Fujiyoshi et al. [12] proposed that K-line can be used to predict the prognosis of patients with OPLL. However, they found that patients with negative K-line had difficulty attaining satisfactory posterior spinal drift and ideal neurological recovery after posterior decompression. The K-line can indicate the cervical spine curvature and the thickness of OPLL. It is a simple way to help clinicians formulate surgical strategies and determine patient prognosis [24]. Some scholars consider the surgical outcomes of laminoplasty in the treatment of patients with OPLL and negative K-line to be poor [14, 25]. Hirai et al. [26] proposed modified K-line similar to the K-line for cervical OPLL and found that posterior fusion surgery was better in patients with minimum interval of the spinal cord < 4 mm. In the K (−) group in this study, there was no significant difference in preoperative JOA scores between the two types of surgery. However, the JOA score of the PFF group was better than that of the PNF group. The improvement rate of nerve function in the PFF group was higher than that in the PNF group.
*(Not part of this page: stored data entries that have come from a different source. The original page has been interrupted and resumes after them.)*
-- ==== Sys2Proof/Laws/Commands.lean ====
section
/-! SUPPORT. What each command can do, said once: one case lemma per command, whose cases are the paths of its pseudocode with the
conditions under which each is taken (spec/41_hasher.md R143 to R146, spec/43_encoding_utils.md R202, R204). A later proof takes
the cases and never unfolds a command. -/

namespace Sys2Proof.Machine

/-! ## `exec` of an instruction, by operation -/

theorem exec_init (alg : Alg) (ctx : Nat) (pc : Bool) (s : State) :
    exec (.init alg ctx pc) s = .next (initCommand alg ctx pc s) := by cases alg <;> rfl

theorem exec_update (alg : Alg) (ctx : Nat) (pa pc : Bool) (s : State) :
    exec (.update alg ctx pa pc) s = .next (updateCommand alg ctx pa pc s) := by cases alg <;> rfl

theorem exec_final (alg : Alg) (ctx : Nat) (pb pc : Bool) (s : State) :
    exec (.final alg ctx pb pc) s = .next (finalCommand alg ctx pb pc s) := by cases alg <;> rfl

theorem exec_oneshot (alg : Alg) (pa pb : Bool) (s : State) :
    exec (.oneshot alg pa pb) s = .next (oneshotCommand alg pa pb s) := by cases alg <;> rfl

theorem exec_tohex (alg : Alg) (pa pb : Bool) (s : State) :
    exec (.tohex alg pa pb) s = .next (tohexCommand alg pa pb s) := by cases alg <;> rfl

theorem exec_ctcmp (alg : Alg) (pa pb : Bool) (s : State) :
    exec (.ctcmp alg pa pb) s = .next (ctcmpCommand alg pa pb s) := by cases alg <;> rfl

/-- A claim about every instruction is a claim about six operations, each for either algorithm. -/
theorem Instr.byOperation {P : Instr → Prop} (init : ∀ alg ctx pc, P (.init alg ctx pc))
    (update : ∀ alg ctx pa pc, P (.update alg ctx pa pc)) (final : ∀ alg ctx pb pc, P (.final alg ctx pb pc))
    (oneshot : ∀ alg pa pb, P (.oneshot alg pa pb)) (tohex : ∀ alg pa pb, P (.tohex alg pa pb))
    (ctcmp : ∀ alg pa pb, P (.ctcmp alg pa pb)) (i : Instr) : P i := by
  cases i with
  | init256 ctx pc => exact init .sha256 ctx pc
  | init512 ctx pc => exact init .sha512 ctx pc
  | update256 ctx pa pc => exact update .sha256 ctx pa pc
  | update512 ctx pa pc => exact update .sha512 ctx pa pc
  | final256 ctx pb pc => exact final .sha256 ctx pb pc
  | final512 ctx pb pc => exact final .sha512 ctx pb pc
  | oneshot256 pa pb => exact oneshot .sha256 pa pb
  | oneshot512 pa pb => exact oneshot .sha512 pa pb
  | tohex256 pa pb => exact tohex .sha256 pa pb
  | tohex512 pa pb => exact tohex .sha512 pa pb
  | ctcmp256 pa pb => exact ctcmp .sha256 pa pb
  | ctcmp512 pa pb => exact ctcmp .sha512 pa pb

@[simp] theorem namedSlot_init (alg : Alg) (ctx : Nat) (pc : Bool) : Instr.namedSlot (.init alg ctx pc) = some (alg, ctx) := by
  cases alg <;> rfl

@[simp] theorem namedSlot_update (alg : Alg) (ctx : Nat) (pa pc : Bool) :
    Instr.namedSlot (.update alg ctx pa pc) = some (alg, ctx) := by cases alg <;> rfl

@[simp] theorem namedSlot_final (alg : Alg) (ctx : Nat) (pb pc : Bool) :
    Instr.namedSlot (.final alg ctx pb pc) = some (alg, ctx) := by cases alg <;> rfl

@[simp] theorem namedSlot_oneshot (alg : Alg) (pa pb : Bool) : Instr.namedSlot (.oneshot alg pa pb) = none := by cases alg <;> rfl

@[simp] theorem namedSlot_tohex (alg : Alg) (pa pb : Bool) : Instr.namedSlot (.tohex alg pa pb) = none := by cases alg <;> rfl

@[simp] theorem namedSlot_ctcmp (alg : Alg) (pa pb : Bool) : Instr.namedSlot (.ctcmp alg pa pb) = none := by cases alg <;> rfl

/-! ## The context handle (R78) -/

theorem State.handle_eq_some {s : State} {alg : Alg} {pc : Bool} {ctx : Nat} {c : Context alg} :
    s.handle alg pc ctx = some c ↔ pc = true ∧ (s.slots alg)[ctx]? = some c := by
  cases pc with
  | false => simp [State.handle, State.ctxValid]
  | true =>
    simp only [State.handle, State.ctxValid, Bool.true_and, decide_eq_true_eq, true_and]
    split
    · rfl
    · simp [List.getElem?_eq_none (Nat.le_of_not_lt ‹_› : (s.slots alg).length ≤ ctx)]

theorem State.handle_eq_none {s : State} {alg : Alg} {pc : Bool} {ctx : Nat} :
    s.handle alg pc ctx = none ↔ ¬(pc = true ∧ ctx < s.nCtx alg) := by
  cases pc with
  | false => simp [State.handle, State.ctxValid]
  | true =>
    simp only [State.handle, State.ctxValid, Bool.true_and, decide_eq_true_eq, true_and]
    split
    · rename_i h
      simpa [h] using (show ctx < (s.slots alg).length from h)
    · simp [‹¬ctx < s.nCtx alg›]

theorem counterFits_eq_true {alg : Alg} {bc n : Nat} : counterFits alg bc n = true ↔ bc + 8 * n ≤ 2 ^ alg.counterWidth - 1 := by
  simp only [counterFits, decide_eq_true_eq]

theorem counterFits_eq_false {alg : Alg} {bc n : Nat} : counterFits alg bc n = false ↔ 2 ^ alg.counterWidth - 1 < bc + 8 * n := by
  simp only [counterFits, decide_eq_false_iff_not, not_le]

theorem State.inRange_eq_true {s : State} {addr n : Nat} : s.inRange addr n = true ↔ n = 0 ∨ addr + n ≤ s.memSize := by
  simp only [State.inRange, decide_eq_true_eq]

theorem State.inRange_eq_false {s : State} {addr n : Nat} : s.inRange addr n = false ↔ n ≠ 0 ∧ s.memSize < addr + n := by
  simp only [State.inRange, decide_eq_false_iff_not, not_or, not_le, ne_eq]

/-! ## The paths of each command -/

/-- INIT (R143). -/
theorem initCommand_cases (alg : Alg) (ctx : Nat) (pc : Bool) (s : State) :
    (¬(pc = true ∧ ctx < s.nCtx alg) ∧ initCommand alg ctx pc s = s.begin.complete .nullContext) ∨
    (pc = true ∧ ctx < s.nCtx alg ∧
      initCommand alg ctx pc s = (s.begin.setSlot alg ctx (Context.init alg)).complete .ok) := by
  unfold initCommand
  cases h : s.begin.handle alg pc ctx with
  | none => exact .inl ⟨by simpa using State.handle_eq_none.1 h, rfl⟩
  | some c =>
    obtain ⟨h1, h2⟩ := State.handle_eq_some.1 h
    exact .inr ⟨h1, by simpa [State.nCtx] using (List.getElem?_eq_some_iff.1 h2).1, rfl⟩

/-- UPDATE (R144). -/
theorem updateCommand_cases (alg : Alg) (ctx : Nat) (pa pc : Bool) (s : State) :
    (¬(pc = true ∧ ctx < s.nCtx alg) ∧ updateCommand alg ctx pa pc s = s.begin.complete .nullContext) ∨
    ∃ c, pc = true ∧ (s.slots alg)[ctx]? = some c ∧
      ((pa = false ∧ 0 < s.opLen ∧ updateCommand alg ctx pa pc s = s.begin.complete .nullData) ∨
      ((pa = true ∨ s.opLen = 0) ∧ c.live = false ∧
        updateCommand alg ctx pa pc s = s.begin.raiseFault .contractViolation) ∨
      (c.live = true ∧ s.opLen = 0 ∧
        updateCommand alg ctx pa pc s = (s.begin.setSlot alg ctx { c with life := .accum }).complete .ok) ∨
      (pa = true ∧ c.live = true ∧ 0 < s.opLen ∧ counterFits alg c.bitCount.toNat s.opLen = false ∧
        updateCommand alg ctx pa pc s = (s.begin.setSlot alg ctx c.wipe).complete .counterOverflow) ∨
      (pa = true ∧ c.live = true ∧ 0 < s.opLen ∧ counterFits alg c.bitCount.toNat s.opLen = true ∧
        s.inRange s.opA s.opLen = false ∧ updateCommand alg ctx pa pc s = s.begin.raiseFault .busError) ∨
      (pa = true ∧ c.live = true ∧ 0 < s.opLen ∧ counterFits alg c.bitCount.toNat s.opLen = true ∧
        s.inRange s.opA s.opLen = true ∧
        updateCommand alg ctx pa pc s =
          (((s.begin.afterFetch s.opA s.opLen).setSlot alg ctx (c.append (s.fetched s.opA s.opLen))).clearDatapath
            alg).complete .ok)) := by
  unfold updateCommand
  cases h : s.begin.handle alg pc ctx with
  | none => exact .inl ⟨by simpa using State.handle_eq_none.1 h, rfl⟩
  | some c =>
    obtain ⟨h1, h2⟩ := State.handle_eq_some.1 h
    refine .inr ⟨c, h1, by simpa using h2, ?_⟩
    have e : updateSlot alg ctx pa c s.begin = if pa = false ∧ 0 < s.opLen then s.begin.complete .nullData
      else if c.live = false then s.begin.raiseFault .contractViolation
      else if s.opLen = 0 then (s.begin.setSlot alg ctx { c with life := .accum }).complete .ok
      else if counterFits alg c.bitCount.toNat s.opLen = false then (s.begin.setSlot alg ctx c.wipe).complete .counterOverflow
      else if s.inRange s.opA s.opLen = false then s.begin.raiseFault .busError
      else (((s.begin.afterFetch s.opA s.opLen).setSlot alg ctx (c.append (s.fetched s.opA s.opLen))).clearDatapath
        alg).complete .ok := rfl
    change _ ∧ _ ∧ updateSlot alg ctx pa c s.begin = _ ∨ _ ∧ _ ∧ updateSlot alg ctx pa c s.begin = _ ∨
      _ ∧ _ ∧ updateSlot alg ctx pa c s.begin = _ ∨ _ ∧ _ ∧ _ ∧ _ ∧ updateSlot alg ctx pa c s.begin = _ ∨
      _ ∧ _ ∧ _ ∧ _ ∧ _ ∧ updateSlot alg ctx pa c s.begin = _ ∨ _ ∧ _ ∧ _ ∧ _ ∧ _ ∧ updateSlot alg ctx pa c s.begin = _
    rw [e]
    by_cases a1 : pa = false ∧ 0 < s.opLen
    · exact .inl ⟨a1.1, a1.2, by rw [if_pos a1]⟩
    have a1' : pa = true ∨ s.opLen = 0 := by cases pa <;> simp_all
    rw [if_neg a1]
    by_cases a2 : c.live = false
    · exact .inr (.inl ⟨a1', a2, by rw [if_pos a2]⟩)
    have a2' : c.live = true := by simpa using a2
    rw [if_neg a2]
    by_cases a3 : s.opLen = 0
    · exact .inr (.inr (.inl ⟨a2', a3, by rw [if_pos a3]⟩))
    have a3' : pa = true ∧ 0 < s.opLen := ⟨a1'.resolve_right a3, Nat.pos_of_ne_zero a3⟩
    rw [if_neg a3]
    by_cases a4 : counterFits alg c.bitCount.toNat s.opLen = false
    · exact .inr (.inr (.inr (.inl ⟨a3'.1, a2', a3'.2, a4, by rw [if_pos a4]⟩)))
    rw [if_neg a4]
    by_cases a5 : s.inRange s.opA s.opLen = false
    · exact .inr (.inr (.inr (.inr (.inl ⟨a3'.1, a2', a3'.2, by simpa using a4, a5, by rw [if_pos a5]⟩))))
    exact .inr (.inr (.inr (.inr (.inr ⟨a3'.1, a2', a3'.2, by simpa using a4, by simpa using a5, by rw [if_neg a5]⟩))))
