-- ==== Sys2Proof/Tests/Slice0.lean ====
section
/-! SUPPORT. Tests of the model, and for each statement with hypotheses a witness that meets them. Expected values come from the
worked examples of spec/30_encoding.md R86, spec/41_hasher.md R143 to R146, spec/43_encoding_utils.md and the vectors of
spec/95_test_vectors.md. -/

namespace Sys2Proof.Tests

open Sys2Proof.Machine

-- One theorem after another: checked side by side, their threads take more memory than a build has.
set_option Elab.async false

/-! ## Small states -/

/-- A machine with these bytes written, these operands in the argument registers, and `c256`, `c512` in slot 0 of the banks. -/
def machine (mem : Memory) (A B LEN : Nat) (c256 : Context .sha256) (c512 : Context .sha512) : State :=
  { State.reset with
    mem := mem
    argALo := BitVec.ofNat 32 A, argAHi := BitVec.ofNat 32 (A / 2 ^ 32)
    argBLo := BitVec.ofNat 32 B, argBHi := BitVec.ofNat 32 (B / 2 ^ 32)
    lenLo := BitVec.ofNat 32 LEN, lenHi := BitVec.ofNat 32 (LEN / 2 ^ 32)
    slots256 := State.reset.slots256.set 0 c256
    slots512 := State.reset.slots512.set 0 c512 }

/-- A machine whose slots 0 were just initialised. -/
def ready (mem : Memory) (A B LEN : Nat) : State := machine mem A B LEN (Context.init .sha256) (Context.init .sha512)

/-- A machine whose slots are as reset leaves them. -/
def idle (mem : Memory) (A B LEN : Nat) : State := machine mem A B LEN (Context.zero .sha256) (Context.zero .sha512)

/-- The bytes `61 62 63`, "abc", at 0x100. -/
def abc : Memory := [(0x100, 0x61), (0x101, 0x62), (0x102, 0x63)]

/-- `n` bytes of one value at an address. -/
def fill (addr n : Nat) (b : Byte) : Memory := (List.range n).map fun k => (addr + k, b)

/-- The state an instruction leads to. -/
def after (i : Instr) (s : State) : Option State :=
  match exec i s with
  | .next t => some t
  | .fault _ => none
  | .refused _ => none

/-- The state a step leads to. -/
def stepped (s : State) : Option State :=
  match step s with
  | .next t => some t
  | .fault _ => none
  | .refused _ => none

/-- Some bytes of a state's buffer memory, and ERR. -/
def bytesAndErr (addr n : Nat) (t : Option State) : Option (List (Option Byte) × BitVec 4) :=
  t.map fun t => ((List.range n).map fun k => t.mem.lookup (addr + k), t.err)

/-! ## Well-formedness: a slot index that does not fit CTX is refused -/

theorem test_wf_refuses_init256 : Instr.wf (.init256 16 true) = false := by decide
theorem test_wf_refuses_init512 : Instr.wf (.init512 16 true) = false := by decide
theorem test_wf_refuses_update256 : Instr.wf (.update256 16 true true) = false := by decide
theorem test_wf_refuses_update512 : Instr.wf (.update512 16 true true) = false := by decide
theorem test_wf_refuses_final256 : Instr.wf (.final256 16 true true) = false := by decide
theorem test_wf_refuses_final512 : Instr.wf (.final512 16 true true) = false := by decide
Compared to PNF, PFF is superior as it can maintain cervical spine curvature, prevent the progression of kyphosis caused by the destruction of the posterior structure of cervical vertebrae, and enhance the stability of the decompression segment, which helps to delay the progression of OPLL and prevent the aggravation of spinal cord injury caused by instability of local cervical vertebrae [27, 28]. In the study of 3-dimensional OPLL volume, posterior fusion was shown to have the effect of reducing the growth rate of OPLL compared to operations that allow motion [29, 30]. Therefore, PFF is superior to PNF in the treatment of patients with OPLL and negative K-line.
The correlation between changes of sagittal curvature of cervical spine and postoperative clinical effect
Poor sagittal curvature of cervical spine may be 1 of the risk factors for poor efficacy of PNF in patients with OPLL. Fujiyoshi et al. [12] evaluated and compared the neurological recovery of 8 patients with negative K-line and 19 patients with positive K-line OPLL after ELAP. The results showed that the improvement rate of neurological function in the K ( +) group was 66.0% but only 13.9% in the K (−) group. In the K ( +) group in this study, there was no significant difference in the C2–C7 Cobb angle between the two groups at the last follow-up (P > 0.05). In the K (−) group, there was significant difference in the C2–C7 Cobb angle between the two groups at the last follow-up (P < 0.05). Cervical curvature was well maintained in the PFF group but was partially lost in the PNF group. There is no consensus on whether PFF should be used to correct kyphosis in patients with OPLL. Koda et al. [31] showed that adition of posterior instrumented fusion to laminoplasty can improve the surgical outcome of patients with K-line (−) cervical OPLL compared with laminoplasty alone. Postoperative K-line conversion from (−) to ( +) is an independent factor that is significantly associated with a better surgical outcome. In theory, recovery of the physiological lordosis of the cervical spine can help the spinal cord drift dorsally and lead to greater indirect decompression effect. However, correction of the sagittal curvature of the cervical spine is likely to reduce the height of the intervertebral foramen and cause excessive drifting of the spinal cord, which increases the risk of C5 nerve root palsy [32, 33]. In addition, some patients with multi-level continuous OPLL have poor preoperative cervical movement, and excessive manipulation during operation increases the surgical risk. In this study, the lateral mass screw system was used in the PFF group for in situ fixation and fusion to fully decompress the cervical spinal cord. During the operation, the cervical sagittal kyphosis was deliberately not corrected. The operation also significantly improved the JOA score and the improvement rate of JOA score in the K (-) group and maintained cervical spine curvature.
Conclusion
First, as this is a single-center retrospective study, we did not consider the effect of OPLL on the segment, number of patients, and classification of OPLL. Second, the number of patients is too small, which may lead to selective bias and errors in results. In addition, the follow-up duration in this study is relatively short.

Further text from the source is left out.